** Opening Data to use block **

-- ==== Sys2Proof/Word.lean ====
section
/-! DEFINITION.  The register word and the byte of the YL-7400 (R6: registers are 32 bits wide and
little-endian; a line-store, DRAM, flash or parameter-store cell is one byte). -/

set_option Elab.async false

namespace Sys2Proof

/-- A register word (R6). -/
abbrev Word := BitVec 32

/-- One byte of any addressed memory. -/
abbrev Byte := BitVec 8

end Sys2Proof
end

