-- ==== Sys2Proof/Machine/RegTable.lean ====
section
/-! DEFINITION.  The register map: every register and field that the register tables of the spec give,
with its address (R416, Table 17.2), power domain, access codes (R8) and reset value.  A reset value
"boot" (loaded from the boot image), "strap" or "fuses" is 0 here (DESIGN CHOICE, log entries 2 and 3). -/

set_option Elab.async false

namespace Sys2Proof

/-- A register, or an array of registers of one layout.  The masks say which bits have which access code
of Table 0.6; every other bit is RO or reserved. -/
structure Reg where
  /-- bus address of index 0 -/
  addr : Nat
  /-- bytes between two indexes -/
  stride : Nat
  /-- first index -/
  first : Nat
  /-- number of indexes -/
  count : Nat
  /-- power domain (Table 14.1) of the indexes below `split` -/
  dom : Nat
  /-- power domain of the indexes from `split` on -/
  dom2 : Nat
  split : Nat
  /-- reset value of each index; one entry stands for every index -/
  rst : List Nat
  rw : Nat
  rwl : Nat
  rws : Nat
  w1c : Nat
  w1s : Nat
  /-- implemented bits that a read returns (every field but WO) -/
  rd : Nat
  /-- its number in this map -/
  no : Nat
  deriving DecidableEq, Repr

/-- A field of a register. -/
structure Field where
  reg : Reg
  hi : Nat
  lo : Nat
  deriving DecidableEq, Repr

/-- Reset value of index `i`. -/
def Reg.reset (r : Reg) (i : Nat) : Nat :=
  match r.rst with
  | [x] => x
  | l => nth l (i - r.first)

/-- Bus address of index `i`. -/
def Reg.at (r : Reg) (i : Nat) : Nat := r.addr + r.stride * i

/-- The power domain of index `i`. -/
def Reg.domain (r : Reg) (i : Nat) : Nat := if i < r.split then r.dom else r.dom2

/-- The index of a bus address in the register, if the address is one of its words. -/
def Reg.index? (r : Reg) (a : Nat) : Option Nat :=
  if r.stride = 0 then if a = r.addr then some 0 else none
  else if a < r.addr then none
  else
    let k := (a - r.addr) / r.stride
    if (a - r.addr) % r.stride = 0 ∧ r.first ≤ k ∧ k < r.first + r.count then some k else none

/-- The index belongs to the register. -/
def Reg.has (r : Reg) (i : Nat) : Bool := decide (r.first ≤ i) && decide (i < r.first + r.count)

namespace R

** Closing Data to use block **
** Opening Data to use block **

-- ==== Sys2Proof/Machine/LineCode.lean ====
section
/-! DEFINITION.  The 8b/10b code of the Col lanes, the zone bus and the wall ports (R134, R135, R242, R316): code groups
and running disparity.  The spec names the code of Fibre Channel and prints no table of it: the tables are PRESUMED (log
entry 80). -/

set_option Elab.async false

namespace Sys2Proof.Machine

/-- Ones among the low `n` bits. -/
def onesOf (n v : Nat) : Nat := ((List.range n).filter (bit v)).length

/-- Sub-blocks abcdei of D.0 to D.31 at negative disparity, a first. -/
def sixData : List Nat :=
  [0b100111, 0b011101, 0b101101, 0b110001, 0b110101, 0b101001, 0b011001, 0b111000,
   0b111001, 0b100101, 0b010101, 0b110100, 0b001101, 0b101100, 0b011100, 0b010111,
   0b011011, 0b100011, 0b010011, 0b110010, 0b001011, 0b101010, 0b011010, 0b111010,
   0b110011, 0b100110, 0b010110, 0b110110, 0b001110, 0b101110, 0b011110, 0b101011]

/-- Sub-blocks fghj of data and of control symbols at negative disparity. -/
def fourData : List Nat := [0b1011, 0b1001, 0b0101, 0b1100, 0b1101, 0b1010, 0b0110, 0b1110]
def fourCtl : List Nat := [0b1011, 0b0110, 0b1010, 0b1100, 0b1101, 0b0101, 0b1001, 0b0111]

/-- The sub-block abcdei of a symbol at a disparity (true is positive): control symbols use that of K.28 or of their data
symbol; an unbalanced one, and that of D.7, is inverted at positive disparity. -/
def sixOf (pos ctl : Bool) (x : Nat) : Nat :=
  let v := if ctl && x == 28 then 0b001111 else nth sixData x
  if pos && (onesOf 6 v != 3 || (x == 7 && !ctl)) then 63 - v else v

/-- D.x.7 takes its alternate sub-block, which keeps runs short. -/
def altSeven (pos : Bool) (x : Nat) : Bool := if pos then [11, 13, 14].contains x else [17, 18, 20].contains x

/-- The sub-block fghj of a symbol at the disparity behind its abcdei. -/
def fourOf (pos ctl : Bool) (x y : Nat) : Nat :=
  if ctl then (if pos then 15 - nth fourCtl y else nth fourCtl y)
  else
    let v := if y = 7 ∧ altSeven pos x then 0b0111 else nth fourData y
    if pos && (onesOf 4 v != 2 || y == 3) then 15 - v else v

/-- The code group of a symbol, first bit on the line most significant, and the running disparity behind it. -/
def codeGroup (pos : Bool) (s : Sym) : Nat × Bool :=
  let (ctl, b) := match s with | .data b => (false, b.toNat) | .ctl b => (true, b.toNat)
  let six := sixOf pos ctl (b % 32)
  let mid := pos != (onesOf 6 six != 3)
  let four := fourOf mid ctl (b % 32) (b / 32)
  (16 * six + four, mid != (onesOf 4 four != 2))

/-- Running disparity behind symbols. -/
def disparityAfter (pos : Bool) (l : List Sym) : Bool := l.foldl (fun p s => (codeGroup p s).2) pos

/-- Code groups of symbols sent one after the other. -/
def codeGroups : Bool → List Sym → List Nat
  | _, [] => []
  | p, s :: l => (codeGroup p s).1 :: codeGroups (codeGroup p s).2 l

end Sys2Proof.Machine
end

** Closing Data to use block **
** Opening Data to use block **

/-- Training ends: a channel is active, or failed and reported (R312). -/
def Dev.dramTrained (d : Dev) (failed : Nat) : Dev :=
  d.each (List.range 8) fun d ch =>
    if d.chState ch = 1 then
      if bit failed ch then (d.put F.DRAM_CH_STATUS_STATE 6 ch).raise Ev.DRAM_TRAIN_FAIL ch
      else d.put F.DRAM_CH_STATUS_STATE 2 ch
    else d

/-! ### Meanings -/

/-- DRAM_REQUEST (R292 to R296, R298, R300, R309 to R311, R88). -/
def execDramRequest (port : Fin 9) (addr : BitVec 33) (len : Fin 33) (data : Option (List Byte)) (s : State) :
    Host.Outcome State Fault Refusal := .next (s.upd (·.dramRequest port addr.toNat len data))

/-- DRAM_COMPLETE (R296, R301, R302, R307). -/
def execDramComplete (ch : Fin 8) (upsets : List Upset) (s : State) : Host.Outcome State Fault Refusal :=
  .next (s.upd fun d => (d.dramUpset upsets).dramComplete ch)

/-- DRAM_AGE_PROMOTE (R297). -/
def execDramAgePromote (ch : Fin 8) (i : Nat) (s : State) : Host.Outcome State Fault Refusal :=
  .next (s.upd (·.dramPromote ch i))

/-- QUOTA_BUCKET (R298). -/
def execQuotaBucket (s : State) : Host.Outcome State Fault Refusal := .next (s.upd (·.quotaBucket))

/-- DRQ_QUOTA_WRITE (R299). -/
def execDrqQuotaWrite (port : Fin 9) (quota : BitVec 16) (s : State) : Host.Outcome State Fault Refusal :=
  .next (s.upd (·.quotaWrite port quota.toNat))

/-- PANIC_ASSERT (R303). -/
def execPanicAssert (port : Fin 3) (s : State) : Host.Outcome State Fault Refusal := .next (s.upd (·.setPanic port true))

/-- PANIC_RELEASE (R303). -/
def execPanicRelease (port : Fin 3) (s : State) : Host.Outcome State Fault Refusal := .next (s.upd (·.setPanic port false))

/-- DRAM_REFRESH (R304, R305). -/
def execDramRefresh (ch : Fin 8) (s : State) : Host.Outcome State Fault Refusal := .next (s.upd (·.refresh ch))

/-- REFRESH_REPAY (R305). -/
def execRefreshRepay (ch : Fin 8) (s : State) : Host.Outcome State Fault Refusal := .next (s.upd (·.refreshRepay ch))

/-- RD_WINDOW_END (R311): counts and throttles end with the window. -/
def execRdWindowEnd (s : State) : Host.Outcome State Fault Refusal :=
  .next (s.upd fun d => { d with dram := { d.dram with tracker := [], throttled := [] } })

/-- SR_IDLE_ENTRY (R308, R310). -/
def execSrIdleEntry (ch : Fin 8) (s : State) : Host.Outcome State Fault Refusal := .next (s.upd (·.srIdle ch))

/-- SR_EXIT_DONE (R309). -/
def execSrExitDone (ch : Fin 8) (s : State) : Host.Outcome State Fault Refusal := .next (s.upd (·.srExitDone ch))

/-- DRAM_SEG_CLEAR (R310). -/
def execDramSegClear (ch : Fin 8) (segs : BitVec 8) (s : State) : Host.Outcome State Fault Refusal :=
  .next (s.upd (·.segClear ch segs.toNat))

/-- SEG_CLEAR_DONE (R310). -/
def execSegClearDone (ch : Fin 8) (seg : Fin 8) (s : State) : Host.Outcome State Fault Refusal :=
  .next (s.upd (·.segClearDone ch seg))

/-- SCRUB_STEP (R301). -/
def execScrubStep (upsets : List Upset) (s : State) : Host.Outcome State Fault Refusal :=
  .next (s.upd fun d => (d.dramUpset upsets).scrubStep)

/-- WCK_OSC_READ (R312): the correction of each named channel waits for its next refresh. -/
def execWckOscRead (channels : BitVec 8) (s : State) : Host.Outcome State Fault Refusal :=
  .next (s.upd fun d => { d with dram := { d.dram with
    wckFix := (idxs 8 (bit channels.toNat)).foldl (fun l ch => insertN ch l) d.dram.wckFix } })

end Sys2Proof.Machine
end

** Closing Data to use block **

Task prompt >>
Each line in the listing above that includes the word "structure" needs to be copied out.

Exercise output >>
structure Reg where
structure Field where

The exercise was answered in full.